Выбрать главу

Коренным образом переориентируя внешнюю политику России, царь крайне тяжело переживал незавершенность успешна начатых им южных дел. Психологически ему очень сложно было смириться с мыслью, что все те огромные усилия и средства, вложенные в борьбу с Турцией, в сущности, оказались напрасными. И все же Петр в последний раз решает вырвать у Порты дипломатическими средствами то, что он не успел осуществить силой оружия. Направляя в Константинополь для переговоров с Турцией своего посла Е. И. Украинцева, он вновь требует реализации своей программы-максимум, которую русская делегация отстаивала еще на Карловицком конгрессе.
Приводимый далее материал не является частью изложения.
-- ==== Sys2Proof/Laws/FrameEvents.lean ====
section
/-! SUPPORT. What transmit, command link, clock, power, supply and SEQ events leave of the queue and of memory. -/

namespace Sys2Proof.Machine

/-! ### TxEvents -/

@[simp] theorem doneRamps_frame (s : State) :
    (doneRamps s).pending = s.pending ∧ (doneRamps s).mem = s.mem := by
  simp [doneRamps]

@[simp] theorem doneStarts_frame (s : State) :
    (doneStarts s).pending = s.pending ∧ (doneStarts s).mem = s.mem := by
  simp [doneStarts]

@[simp] theorem countBrown_frame (ending : List Nat) (before s : State) :
    (countBrown ending before s).pending = s.pending ∧ (countBrown ending before s).mem = s.mem := by
  unfold countBrown; (repeat' split) <;> simp

@[simp] theorem execTxRampDownEnd_frame (s : State) :
    Quiet s (execTxRampDownEnd s) := by
  simp only [execTxRampDownEnd]; simp

@[simp] theorem execPaOffDelayExpiry_frame (s : State) :
    Quiet s (execPaOffDelayExpiry s) := by
  simp only [execPaOffDelayExpiry]; simp

@[simp] theorem paUp_frame (s : State) :
    (paUp s).pending = s.pending ∧ (paUp s).mem = s.mem := by
  simp [paUp]

@[simp] theorem execTxStartBoundary_frame (s : State) :
    Quiet s (execTxStartBoundary s) := by
  simp only [execTxStartBoundary]; simp

@[simp] theorem execTxResumed_frame (s : State) :
    Quiet s (execTxResumed s) := by
  simp only [execTxResumed]; simp

@[simp] theorem txFaultCut_frame (cause : ℕ) (s : State) :
    (txFaultCut cause s).pending = s.pending ∧ (txFaultCut cause s).mem = s.mem := by
  simp [txFaultCut]

@[simp] theorem txBrownCut_frame (s : State) :
    (txBrownCut s).pending = s.pending ∧ (txBrownCut s).mem = s.mem := by
  simp [txBrownCut]

@[simp] theorem execCarrierRetuned_frame (c : ℕ) (s : State) :
    Quiet s (execCarrierRetuned c s) := by
  unfold execCarrierRetuned; (repeat' split) <;> simp

@[simp] theorem carrierMove_frame (c : ℕ) (s : State) :
    (carrierMove c s).pending = s.pending ∧ (carrierMove c s).mem = s.mem := by
  unfold carrierMove; split <;> simp

/-! ### ClEvents -/

@[simp] theorem coexDenied_frame (s : State) :
    (coexDenied s).pending = s.pending ∧ (coexDenied s).mem = s.mem := by
  simp [coexDenied]

@[simp] theorem abandonBeacon_frame (s : State) :
    (abandonBeacon s).pending = s.pending ∧ (abandonBeacon s).mem = s.mem := by
  simp [abandonBeacon]

@[simp] theorem sendBeacon_frame (s : State) :
    (sendBeacon s).pending = s.pending ∧ (sendBeacon s).mem = s.mem := by
  simp [sendBeacon]

@[simp] theorem synthLocked_frame (id : Nat) (s : State) :
    (synthLocked id s).pending = s.pending ∧ (synthLocked id s).mem = s.mem := by
  simp [synthLocked]
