-- ==== Sys2Proof/Laws/State.lean ====
section
/-! SUPPORT. One lemma per field of the state for each named update of it. -/

namespace Sys2Proof.Machine

@[simp] theorem onLink_pending (n : Nat) (f : Link → Link) (s : State) : (onLink n f s).pending = s.pending := rfl
@[simp] theorem onLink_timebase (n : Nat) (f : Link → Link) (s : State) : (onLink n f s).timebase = s.timebase := rfl
@[simp] theorem onLink_par (n : Nat) (f : Link → Link) (s : State) : (onLink n f s).par = s.par := rfl
@[simp] theorem onLink_inForce (n : Nat) (f : Link → Link) (s : State) : (onLink n f s).inForce = s.inForce := rfl
@[simp] theorem onLink_op (n : Nat) (f : Link → Link) (s : State) : (onLink n f s).op = s.op := rfl
@[simp] theorem onLink_cu (n : Nat) (f : Link → Link) (s : State) : (onLink n f s).cu = s.cu := rfl
@[simp] theorem onLink_waiting (n : Nat) (f : Link → Link) (s : State) : (onLink n f s).waiting = s.waiting := rfl
@[simp] theorem onLink_running (n : Nat) (f : Link → Link) (s : State) : (onLink n f s).running = s.running := rfl
@[simp] theorem onLink_events (n : Nat) (f : Link → Link) (s : State) : (onLink n f s).events = s.events := rfl
@[simp] theorem onLink_front (n : Nat) (f : Link → Link) (s : State) : (onLink n f s).front = s.front := rfl
@[simp] theorem onLink_seq (n : Nat) (f : Link → Link) (s : State) : (onLink n f s).seq = s.seq := rfl
@[simp] theorem onLink_alarm (n : Nat) (f : Link → Link) (s : State) : (onLink n f s).alarm = s.alarm := rfl
@[simp] theorem onLink_rck (n : Nat) (f : Link → Link) (s : State) : (onLink n f s).rck = s.rck := rfl
@[simp] theorem onLink_clk (n : Nat) (f : Link → Link) (s : State) : (onLink n f s).clk = s.clk := rfl
@[simp] theorem onLink_rf (n : Nat) (f : Link → Link) (s : State) : (onLink n f s).rf = s.rf := rfl
@[simp] theorem onLink_links (n : Nat) (f : Link → Link) (s : State) : (onLink n f s).links = smSet Link.reset s.links n (f (link s n)) := rfl
@[simp] theorem onLink_carriers (n : Nat) (f : Link → Link) (s : State) : (onLink n f s).carriers = s.carriers := rfl
@[simp] theorem onLink_tx (n : Nat) (f : Link → Link) (s : State) : (onLink n f s).tx = s.tx := rfl
@[simp] theorem onLink_cl (n : Nat) (f : Link → Link) (s : State) : (onLink n f s).cl = s.cl := rfl
@[simp] theorem onLink_sessions (n : Nat) (f : Link → Link) (s : State) : (onLink n f s).sessions = s.sessions := rfl
@[simp] theorem onLink_rods (n : Nat) (f : Link → Link) (s : State) : (onLink n f s).rods = s.rods := rfl
@[simp] theorem onLink_audio (n : Nat) (f : Link → Link) (s : State) : (onLink n f s).audio = s.audio := rfl
@[simp] theorem onLink_mem (n : Nat) (f : Link → Link) (s : State) : (onLink n f s).mem = s.mem := rfl
@[simp] theorem onLink_ana (n : Nat) (f : Link → Link) (s : State) : (onLink n f s).ana = s.ana := rfl
@[simp] theorem onLink_inst (n : Nat) (f : Link → Link) (s : State) : (onLink n f s).inst = s.inst := rfl
@[simp] theorem onLink_tw (n : Nat) (f : Link → Link) (s : State) : (onLink n f s).tw = s.tw := rfl
@[simp] theorem onLink_power (n : Nat) (f : Link → Link) (s : State) : (onLink n f s).power = s.power := rfl
@[simp] theorem onLink_supply (n : Nat) (f : Link → Link) (s : State) : (onLink n f s).supply = s.supply := rfl
@[simp] theorem onLink_prot (n : Nat) (f : Link → Link) (s : State) : (onLink n f s).prot = s.prot := rfl
@[simp] theorem onLink_age (n : Nat) (f : Link → Link) (s : State) : (onLink n f s).age = s.age := rfl
@[simp] theorem onLink_rattle (n : Nat) (f : Link → Link) (s : State) : (onLink n f s).rattle = s.rattle := rfl
@[simp] theorem onLink_free (n : Nat) (f : Link → Link) (s : State) : (onLink n f s).free = s.free := rfl

@[simp] theorem onCarrier_pending (n : Nat) (f : Carrier → Carrier) (s : State) : (onCarrier n f s).pending = s.pending := rfl
@[simp] theorem onCarrier_timebase (n : Nat) (f : Carrier → Carrier) (s : State) : (onCarrier n f s).timebase = s.timebase := rfl
@[simp] theorem onCarrier_par (n : Nat) (f : Carrier → Carrier) (s : State) : (onCarrier n f s).par = s.par := rfl
@[simp] theorem onCarrier_inForce (n : Nat) (f : Carrier → Carrier) (s : State) : (onCarrier n f s).inForce = s.inForce := rfl
@[simp] theorem onCarrier_op (n : Nat) (f : Carrier → Carrier) (s : State) : (onCarrier n f s).op = s.op := rfl
@[simp] theorem onCarrier_cu (n : Nat) (f : Carrier → Carrier) (s : State) : (onCarrier n f s).cu = s.cu := rfl
@[simp] theorem onCarrier_waiting (n : Nat) (f : Carrier → Carrier) (s : State) : (onCarrier n f s).waiting = s.waiting := rfl
@[simp] theorem onCarrier_running (n : Nat) (f : Carrier → Carrier) (s : State) : (onCarrier n f s).running = s.running := rfl
@[simp] theorem onCarrier_events (n : Nat) (f : Carrier → Carrier) (s : State) : (onCarrier n f s).events = s.events := rfl
@[simp] theorem onCarrier_front (n : Nat) (f : Carrier → Carrier) (s : State) : (onCarrier n f s).front = s.front := rfl
@[simp] theorem onCarrier_seq (n : Nat) (f : Carrier → Carrier) (s : State) : (onCarrier n f s).seq = s.seq := rfl
@[simp] theorem onCarrier_alarm (n : Nat) (f : Carrier → Carrier) (s : State) : (onCarrier n f s).alarm = s.alarm := rfl
@[simp] theorem onCarrier_rck (n : Nat) (f : Carrier → Carrier) (s : State) : (onCarrier n f s).rck = s.rck := rfl
@[simp] theorem onCarrier_clk (n : Nat) (f : Carrier → Carrier) (s : State) : (onCarrier n f s).clk = s.clk := rfl
@[simp] theorem onCarrier_rf (n : Nat) (f : Carrier → Carrier) (s : State) : (onCarrier n f s).rf = s.rf := rfl
@[simp] theorem onCarrier_links (n : Nat) (f : Carrier → Carrier) (s : State) : (onCarrier n f s).links = s.links := rfl
@[simp] theorem onCarrier_carriers (n : Nat) (f : Carrier → Carrier) (s : State) : (onCarrier n f s).carriers = smSet Carrier.reset s.carriers n (f (carrier s n)) := rfl
@[simp] theorem onCarrier_tx (n : Nat) (f : Carrier → Carrier) (s : State) : (onCarrier n f s).tx = s.tx := rfl
@[simp] theorem onCarrier_cl (n : Nat) (f : Carrier → Carrier) (s : State) : (onCarrier n f s).cl = s.cl := rfl
@[simp] theorem onCarrier_sessions (n : Nat) (f : Carrier → Carrier) (s : State) : (onCarrier n f s).sessions = s.sessions := rfl
@[simp] theorem onCarrier_rods (n : Nat) (f : Carrier → Carrier) (s : State) : (onCarrier n f s).rods = s.rods := rfl
@[simp] theorem onCarrier_audio (n : Nat) (f : Carrier → Carrier) (s : State) : (onCarrier n f s).audio = s.audio := rfl
@[simp] theorem onCarrier_mem (n : Nat) (f : Carrier → Carrier) (s : State) : (onCarrier n f s).mem = s.mem := rfl
@[simp] theorem onCarrier_ana (n : Nat) (f : Carrier → Carrier) (s : State) : (onCarrier n f s).ana = s.ana := rfl
@[simp] theorem onCarrier_inst (n : Nat) (f : Carrier → Carrier) (s : State) : (onCarrier n f s).inst = s.inst := rfl
@[simp] theorem onCarrier_tw (n : Nat) (f : Carrier → Carrier) (s : State) : (onCarrier n f s).tw = s.tw := rfl
@[simp] theorem onCarrier_power (n : Nat) (f : Carrier → Carrier) (s : State) : (onCarrier n f s).power = s.power := rfl
@[simp] theorem onCarrier_supply (n : Nat) (f : Carrier → Carrier) (s : State) : (onCarrier n f s).supply = s.supply := rfl
@[simp] theorem onCarrier_prot (n : Nat) (f : Carrier → Carrier) (s : State) : (onCarrier n f s).prot = s.prot := rfl
@[simp] theorem onCarrier_age (n : Nat) (f : Carrier → Carrier) (s : State) : (onCarrier n f s).age = s.age := rfl
@[simp] theorem onCarrier_rattle (n : Nat) (f : Carrier → Carrier) (s : State) : (onCarrier n f s).rattle = s.rattle := rfl
@[simp] theorem onCarrier_free (n : Nat) (f : Carrier → Carrier) (s : State) : (onCarrier n f s).free = s.free := rfl

@[simp] theorem onSession_pending (n : Nat) (f : Session → Session) (s : State) : (onSession n f s).pending = s.pending := rfl
@[simp] theorem onSession_timebase (n : Nat) (f : Session → Session) (s : State) : (onSession n f s).timebase = s.timebase := rfl
@[simp] theorem onSession_par (n : Nat) (f : Session → Session) (s : State) : (onSession n f s).par = s.par := rfl
@[simp] theorem onSession_inForce (n : Nat) (f : Session → Session) (s : State) : (onSession n f s).inForce = s.inForce := rfl
@[simp] theorem onSession_op (n : Nat) (f : Session → Session) (s : State) : (onSession n f s).op = s.op := rfl
@[simp] theorem onSession_cu (n : Nat) (f : Session → Session) (s : State) : (onSession n f s).cu = s.cu := rfl
@[simp] theorem onSession_waiting (n : Nat) (f : Session → Session) (s : State) : (onSession n f s).waiting = s.waiting := rfl
@[simp] theorem onSession_running (n : Nat) (f : Session → Session) (s : State) : (onSession n f s).running = s.running := rfl
@[simp] theorem onSession_events (n : Nat) (f : Session → Session) (s : State) : (onSession n f s).events = s.events := rfl
@[simp] theorem onSession_front (n : Nat) (f : Session → Session) (s : State) : (onSession n f s).front = s.front := rfl
@[simp] theorem onSession_seq (n : Nat) (f : Session → Session) (s : State) : (onSession n f s).seq = s.seq := rfl
@[simp] theorem onSession_alarm (n : Nat) (f : Session → Session) (s : State) : (onSession n f s).alarm = s.alarm := rfl
@[simp] theorem onSession_rck (n : Nat) (f : Session → Session) (s : State) : (onSession n f s).rck = s.rck := rfl
@[simp] theorem onSession_clk (n : Nat) (f : Session → Session) (s : State) : (onSession n f s).clk = s.clk := rfl
@[simp] theorem onSession_rf (n : Nat) (f : Session → Session) (s : State) : (onSession n f s).rf = s.rf := rfl
@[simp] theorem onSession_links (n : Nat) (f : Session → Session) (s : State) : (onSession n f s).links = s.links := rfl
@[simp] theorem onSession_carriers (n : Nat) (f : Session → Session) (s : State) : (onSession n f s).carriers = s.carriers := rfl
@[simp] theorem onSession_tx (n : Nat) (f : Session → Session) (s : State) : (onSession n f s).tx = s.tx := rfl
@[simp] theorem onSession_cl (n : Nat) (f : Session → Session) (s : State) : (onSession n f s).cl = s.cl := rfl
@[simp] theorem onSession_sessions (n : Nat) (f : Session → Session) (s : State) : (onSession n f s).sessions = smSet Session.reset s.sessions n (f (session s n)) := rfl
@[simp] theorem onSession_rods (n : Nat) (f : Session → Session) (s : State) : (onSession n f s).rods = s.rods := rfl
@[simp] theorem onSession_audio (n : Nat) (f : Session → Session) (s : State) : (onSession n f s).audio = s.audio := rfl
@[simp] theorem onSession_mem (n : Nat) (f : Session → Session) (s : State) : (onSession n f s).mem = s.mem := rfl
@[simp] theorem onSession_ana (n : Nat) (f : Session → Session) (s : State) : (onSession n f s).ana = s.ana := rfl
@[simp] theorem onSession_inst (n : Nat) (f : Session → Session) (s : State) : (onSession n f s).inst = s.inst := rfl
@[simp] theorem onSession_tw (n : Nat) (f : Session → Session) (s : State) : (onSession n f s).tw = s.tw := rfl
@[simp] theorem onSession_power (n : Nat) (f : Session → Session) (s : State) : (onSession n f s).power = s.power := rfl
@[simp] theorem onSession_supply (n : Nat) (f : Session → Session) (s : State) : (onSession n f s).supply = s.supply := rfl
@[simp] theorem onSession_prot (n : Nat) (f : Session → Session) (s : State) : (onSession n f s).prot = s.prot := rfl
@[simp] theorem onSession_age (n : Nat) (f : Session → Session) (s : State) : (onSession n f s).age = s.age := rfl
@[simp] theorem onSession_rattle (n : Nat) (f : Session → Session) (s : State) : (onSession n f s).rattle = s.rattle := rfl
@[simp] theorem onSession_free (n : Nat) (f : Session → Session) (s : State) : (onSession n f s).free = s.free := rfl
В августе подготовка посольства Украинцева была закончена. Понимая всю сложность возложенных на нее задач, Петр решает подкрепить свою дипломатию внушительной демонстрацией военно-морской мощи России. Украинцев и сопровождавшие его лица прибыли в Константинополь на тридцатипушечном корабле «Крепость», который до Керчи сопровождала эскадра из 22 военных судов. Однако гром артиллерийского салюта с «Крепости», возвестивший о прибытии русской миссии, вызвал в султанском дворце совершенно иную реакцию. В правящих кругах Турции стали раздаваться голоса о страшной опасности, нависшей над Блистательной Портой с севера, и о немедленной ликвидации этой угрозы до того, как царь добавит к этому кораблю десятка три ему подобных. Эти настроения в османском правительстве, естественно, не могли не сказаться на позиции турецкой стороны в ее переговорах с русскими дипломатами. Требования Украинцевым Керчи и свободы русской торговли встретили решительный отпор турок, заявивших, что это будет возможно лишь тогда, «когда Турское государство падет и вверх ногами обратится». Послы морских держав, заинтересованные в продолжении войны, активно подводили султана к идее реванша и отбрасывания России за пределы Таврии. Украинцев писал царю, что «послы английский и голландский во всем держат крепко турецкую сторону, и больше хотят им всякого добра, нежели тебе, Великому государю». Переговоры застыли на мертвой точке, что давало пищу для слухов о их провале и подготовке обеих сторон к новой войне.

Ситуация, сложившаяся на переговорах в Константинополе, активизировала усилия русской дипломатий по консолидации антишведских сил в рамках военной коалиции.

11 ноября 1699 г. в селе Преображенском, под Москвой, был заключен союз с Августом II, предусматривавший немедленное вступление Саксонии в войну со Швецией. Россия обязалась начать боевые действия после заключения мира с Турцией. Заключая этот договор в качестве курфюрста саксонского, Август II обязался склонить к вступлению в союз и Польшу. Кроме того, договор определил и театр военных действий: Россия в Ингрии и Карелии, а Саксония в Лифляндии и Эстляндии, что, в сущности, означало разграничение будущих владений союзников в Прибалтике.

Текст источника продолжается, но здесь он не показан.